だがまがりなりにも剣士として振る舞っている以上、行き場のない気持ちを発散するために振っていただけなどとは言えようはずもない。
「あたしも手つだう!」
「じ、自分にやらせてほしい!」
言って立ち上がるマグメルに向かってうなずきを送り、エデンはアリマの手にした籠に手を伸ばす。
「……あ! 結構重いよ——!!」
忠告されたときにはすでに遅く、エデンの身体は想像の数倍はあろうかという洗濯籠の重みに耐え切れずに深く沈み込んでしまう。
地面に腰を突きつつも、籠だけは引っ繰り返さないように何とか死守してみせた。
「……ほ——本当だ」
その後は三人で協力して干し物を行う。
軒下に収納されていた大小の物干し台を裏庭に引き出しては、籠の中の拭布や卓布を一枚一枚引っ掛けては布挟みで留めていく。
アリマが洗濯物を振りさばく音が澄んだ朝の空気に響き渡る。
エデンもそのまねをしようと試みるが、彼女のような切れの良い音を出すことはできなかった。
「よし——!」
腰に両手を添えたアリマは、干し終えた白い布類が幾枚もの旗のように棚引く裏庭を満足そうに眺めていた。

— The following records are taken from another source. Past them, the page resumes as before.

/-- The SYSTEM RESET key in the Halt state: general registers, protection, map and level latches cleared, the
privileged state set, the processor unmapped and halted, traps disabled, the map list pointer zero; memory and WCS
unchanged (10_state.md R48, R70; 70_reset_and_hazards.md R700, R702). Zero for what the manual does not name is the
spec's decision D5, which the model follows (log 3, log 4, log 28). -/
def Obligations.SystemResetKey : Prop :=
  ∀ (s : State), s.inputs = [.systemResetKey] → s.cfg.role = .cpu → s.runState = .halt → s.panel.locked = false →
    ∃ t, step s = .next t ∧ (∀ r, t.reg r = 0) ∧ (∀ k (h : k < 16), t.prot[k] = 0) ∧ (∀ k (h : k < 32), t.map[k] = 0) ∧
      t.mapped = false ∧ t.priv = true ∧ t.cc = 0 ∧ t.ext = false ∧ t.hist = false ∧ t.aexp = false ∧ t.pc = 0 ∧ t.psd2 = 0 ∧
      t.blocked = false ∧ t.blockCount = 0 ∧ t.nonint = false ∧ t.trapsEnabled = false ∧ t.bmtoEnabled = false ∧
      t.enabled = 0 ∧ t.requesting = 0 ∧ t.active = 0 ∧ t.runState = .halt ∧ t.status &&& 0xFFFFFF00 = 0 ∧
      (s.cfg.spadMpl ≠ 0x91 → t.mplAddr = 0) ∧
      t.mode = (if s.cfg.psdJumper then .psd else .psw) ∧ t.mem = s.mem ∧ t.wcs = s.wcs ∧ t.csw = s.csw ∧ t.cfg = s.cfg ∧
      t.inputs = []

/-! ## Load and Store (40_load_store.md) -/

/-- The load family, the masked loads and the negative loads complete with the operand extended to a word, masked by
R4, or negated; a doubleword fills the pair; the condition code is the sign of what is loaded, CC1 an overflow of
the negation (R201 to R212). Where the operand cannot be read, the trap of the failing access is raised with no
register written, or, where only the second word of LD or LMD fails, the odd register alone (20_memory.md R114; the
order of checks is the spec's decision D21). What a bus agent writes between the two word accesses of LD is seen by
the second alone (R120; 53_input_output.md R572; log 1). An odd register number in LD, LMD and LND names the pair it
lies in, the spec's decision D1, which the model follows, as it does decision D24, that LMD reads its mask before it
writes (log 28). -/
def Obligations.LoadsComplete : Prop :=
  ∀ (s : State) (r : Reg),
    let into (v : Word) : State := (s.setReg r v).setCc (signCc false v.toInt)
    let pairOf (t : State) (v : Double) : State :=
      ((t.setReg (r &&& 6) (v.extractLsb' 32 32)).setReg (r ||| 1) (v.extractLsb' 0 32)).setCc (signCc false v.toInt)
    let pair (v : Double) : State := pairOf s v
    let loads (i : Instr) (w : Word) : Prop :=
      s.OnValue i w into pair ∧ s.OnReadFault i w (fun lo => s.setReg (r ||| 1) lo)
    let masked (i : Instr) (w : Word) : Prop :=
      s.OnValue i w (fun v => into (v &&& s.reg 4)) (fun v => pair (v &&& (s.reg 4 ++ s.reg 4))) ∧
      s.OnReadFault i w (fun lo => s.setReg (r ||| 1) (lo &&& s.reg 4))
    let negative (i : Instr) (w : Word) : Prop :=
      s.OnValue i w
        (fun v => (into (BitVec.ofInt 32 (-v.toInt))).afterArith (outOfRange 32 (-v.toInt))
          (signCc (outOfRange 32 (-v.toInt)) (BitVec.ofInt 32 (-v.toInt)).toInt))
        (fun v => (pair (BitVec.ofInt 64 (-v.toInt))).afterArith (outOfRange 64 (-v.toInt))
          (signCc (outOfRange 64 (-v.toInt)) (BitVec.ofInt 64 (-v.toInt)).toInt)) ∧
      s.OnReadFault i w (fun _ => s)
    (∀ m : MemRef 17, m.ind = false → s.memLock = false → ∀ l1 l2 rest, s.bus = l1 :: l2 :: rest →
      let first : State := State.busWrites { s with bus := l2 :: rest } l1
      let second : State := State.busWrites { first with bus := rest } l2
      ∀ e a hi lo, s.effective m.ofDouble.word = .ok e s → e.operand = .double a → first.ReadsWord (a + 4) lo →
        second.ReadsWord a hi → ∃ b, exec (.ld r m) s = .next ((pairOf second (hi ++ lo)).withStop b)) ∧
    (∀ m, loads (.lb r m) m.ofByte.word) ∧ (∀ m, loads (.lh r m) m.ofHalf.word) ∧
    (∀ m, loads (.lw r m) m.ofWord.word) ∧ (∀ m, loads (.ld r m) m.ofDouble.word) ∧
    (∀ m, masked (.lmb r m) m.ofByte.word) ∧ (∀ m, masked (.lmh r m) m.ofHalf.word) ∧
    (∀ m, masked (.lmw r m) m.ofWord.word) ∧ (∀ m, masked (.lmd r m) m.ofDouble.word) ∧
    (∀ m, negative (.lnb r m) m.ofByte.word) ∧ (∀ m, negative (.lnh r m) m.ofHalf.word) ∧
    (∀ m, negative (.lnw r m) m.ofWord.word) ∧ (∀ m, negative (.lnd r m) m.ofDouble.word)

/-- LI, LEA, LA and LEAR complete: the sign-extended immediate with its condition code, and the effective address in
the layout of the mode, the condition code unchanged (R213 to R216). What LEA leaves in bits 0 to 7 is the spec's
decision D24, the arithmetic of the effective address its decision D20, which the model follows (log 28). -/
def Obligations.ImmediateAndAddressLoadsComplete : Prop :=
  ∀ (s : State) (r : Reg) (m : MemRef 20),
    (∀ v : Half, exec (.li r v) s = .next ((s.setReg r (BitVec.ofInt 32 v.toInt)).setCc (signCc false v.toInt))) ∧
    (∀ e s1, s.Alone → s.effective (leaWord r m) = .ok e s1 →
      (s.ext = true → Completes (.lea r m) s (s.setReg r ((e.word &&& 0xC0000000) ||| BitVec.ofNat 32 e.ea.toNat))) ∧
      (s.ext = false → s.mode = .psd → Completes (.lea r m) s
        (s.setReg r ((e.sum &&& 0xC0000000) ||| BitVec.ofNat 32 (e.ef.toNat * 0x80000 + e.ea.toNat)))) ∧
      (s.ext = false → s.mode = .psw → Completes (.lea r m) s (s.setReg r e.sum))) ∧
    (∀ e s1, s.Alone → s.effective m.word = .ok e s1 → s.mode = .psd →
      (s.ext = true → Completes (.la r m) s (s.setReg r (BitVec.ofNat 32 e.ea.toNat))) ∧
      (s.ext = false → Completes (.la r m) s (s.setReg r (BitVec.ofNat 32 (e.ef.toNat * 0x80000 + e.ea.toNat)))) ∧
      (s.priv = true → ∀ pa, s.translate e.ea = some pa →
        Completes (.lear r m) s (s.setReg r (BitVec.ofNat 32 (e.ef.toNat * 2 ^ 24 + pa.toNat)))))

/-- LF loads, and STF stores, the registers from R to 7 at consecutive words inside their eight-word block, and
nothing else changes (R217, R226). Wrapping inside the block where the register restriction is broken is the spec's
decision D25, which the model follows (log 28). -/
def Obligations.RegisterFilesComplete : Prop :=
  ∀ (s : State) (r : Reg) (m : MemRef 20) (e : Effective) (s1 : State), s.Alone → s.effective m.word = .ok e s1 →
    (∀ v : Nat → Word, (∀ k, k < 8 - r.toNat → s.ReadsWord (fileAddress e.ea k) (v k)) →
      Completes (.lf r m) s { s with
        regs := Vector.ofFn fun j => if j.val < r.toNat then s.regs[j] else v (j.val - r.toNat) }) ∧
    (∀ p : Nat → Addr, (∀ k, k < 8 - r.toNat → s.locate .write (fileAddress e.ea k) 4 = .ok (p k)) →
      Completes (.stf r m) s
        ((List.range (8 - r.toNat)).foldl (fun t k => t.poke32 (p k) (s.reg (BitVec.ofNat 3 (r.toNat + k)))) s))

/-- The stores, the masked stores and the zero-memory instructions complete: the low byte or halfword, the word, or
the pair with its low-order word first is stored, and nothing else changes (R218 to R225, R227 to R230). Where the
operand cannot be written (a Map Fault, a protected page, absent memory), the trap is raised with nothing stored,
or, where only the second word of a doubleword fails, its low-order word alone (20_memory.md R105, R114; the order
of checks is the spec's decision D21). An odd register number in STD and STMD names the pair it lies in, the spec's
decision D1, and the low-order word first in every doubleword store its decision D24, which the model follows (log
28). -/
def Obligations.StoresComplete : Prop :=
  ∀ (s : State) (r : Reg),
    let stores (i : Instr) (w v hi lo : Word) : Prop :=
      s.OnWrite w (fun pa => Completes i s (s.poke8 pa (BitVec.ofNat 8 v.toNat)))
        (fun pa => Completes i s (s.poke16 pa (BitVec.ofNat 16 v.toNat))) (fun pa => Completes i s (s.poke32 pa v))
        (fun ph pl => Completes i s ((s.poke32 pl lo).poke32 ph hi)) ∧
      s.OnWriteFault i w lo
    let plain (i : Instr) (w : Word) : Prop := stores i w (s.reg r) (s.reg (r &&& 6)) (s.reg (r ||| 1))
    let masked (i : Instr) (w : Word) : Prop :=
      stores i w (s.reg r &&& s.reg 4) (s.reg (r &&& 6) &&& s.reg 4) (s.reg (r ||| 1) &&& s.reg 4)
    let zero (i : Instr) (w : Word) : Prop := stores i w 0 0 0
    (∀ m, plain (.stb r m) m.ofByte.word) ∧ (∀ m, plain (.sth r m) m.ofHalf.word) ∧
    (∀ m, plain (.stw r m) m.ofWord.word) ∧ (∀ m, plain (.std r m) m.ofDouble.word) ∧
    (∀ m, masked (.stmb r m) m.ofByte.word) ∧ (∀ m, masked (.stmh r m) m.ofHalf.word) ∧
    (∀ m, masked (.stmw r m) m.ofWord.word) ∧ (∀ m, masked (.stmd r m) m.ofDouble.word) ∧
    (∀ m, zero (.zmb m) m.ofByte.word) ∧ (∀ m, zero (.zmh m) m.ofHalf.word) ∧
    (∀ m, zero (.zmw m) m.ofWord.word) ∧ (∀ m, zero (.zmd m) m.ofDouble.word)

/-! ## Register Transfer, Memory Management, WCS (41 to 43) -/

/-- The transfers between general registers complete, all sources read before any is written; the condition code is
that of the destination, of the original destination for an exchange; and their halfwords decode to them (R253,
R254, R257 to R262; ZR is R231, log 24). -/
def Obligations.RegisterTransfersComplete : Prop :=
  ∀ (s : State) (sr d : Reg),
    let into (v : Word) : State := (s.setReg d v).setCc (signCc false v.toInt)
    let negated (mask : Word) : State :=
      let v : Word := BitVec.ofInt 32 (-(s.reg sr).toInt) &&& mask
      (s.setReg d v).afterArith (decide (s.reg sr = 0x80000000)) (signCc (decide (s.reg sr = 0x80000000)) v.toInt)
    let exchanged (a b : Word) : State := ((s.setReg d a).setReg sr b).setCc (signCc false b.toInt)
    let codes (bits : Half) (f : Reg → Reg → Instr) : Prop :=
      ∀ h : Half, h &&& 0xFC0F = bits → decode (.half h) = some (f (h.extractLsb' 4 3) (h.extractLsb' 7 3))
    (codes 0x2C00 .trr ∧ codes 0x2C08 .trrm ∧ codes 0x2C04 .trn ∧ codes 0x2C0C .trnm ∧ codes 0x2C03 .trc ∧
      codes 0x2C0B .trcm ∧ codes 0x2C05 .xcr ∧ codes 0x2C0D .xcrm) ∧
    exec (.zr d) s = .next (into 0) ∧
    exec (.trr sr d) s = .next (into (s.reg sr)) ∧
    exec (.trrm sr d) s = .next (into (s.reg sr &&& s.reg 4)) ∧
    exec (.trn sr d) s = .next (negated 0xFFFFFFFF) ∧
    exec (.trnm sr d) s = .next (negated (s.reg 4)) ∧
    exec (.trc sr d) s = .next (into (s.reg sr ^^^ 0xFFFFFFFF)) ∧
    exec (.trcm sr d) s = .next (into ((s.reg sr ^^^ 0xFFFFFFFF) &&& s.reg 4)) ∧
    exec (.xcr sr d) s = .next (exchanged (s.reg sr) (s.reg d)) ∧
    exec (.xcrm sr d) s = .next (exchanged (s.reg sr &&& s.reg 4) (s.reg d &&& s.reg 4))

次いで頭上に顔を向けた彼女の視線を追ったエデンは、その見上げる対象が一本の樹木であることを見て取る。
宿の裏庭に生える数本の樹々の中でもひときわ背の高いそれは、恐らく宿の屋号の由来になったであろう林檎の樹だった。
「……よし」
アリマはもう一度呟くように言うと、エデンとマグメルに向き合って感謝の言葉を口にする。
「二人ともありがとう、助かっちゃった! 次はみんなが起きてくる前に、朝ご飯の支度!!」
「それなら自分も手伝——」
「だーめ! 次はあたしの番! エデンはあたしにつきあうの!!」
エデンが手伝いを申し出つつアリマの元に足を進めようとしたところ、やにわに後方から手を取ったのはマグメルだった。
振り返ったエデンは「ね?」と小首をかしげてねだるような視線で見上げる彼女を、若干困惑気味に見下ろす。
エデンとマグメルを微笑ましげに頬を緩めて見詰めると、アリマは「また後でね」と言い残して宿の中へと戻っていった。
中庭から宿の中へと戻っていくアリマを見送ったのち、エデンはマグメルにその言葉の意味するところを尋ねる。
「付き合うって……どこに——?」
「——いいからついてきて」
質問に答えることなく、マグメルは再びエデンの手を取って強引に足を進める。
建物を迂回して宿の正面にたどり着いたところで、向き直った彼女は「いひひ」といたずらっぽく笑ってみせた。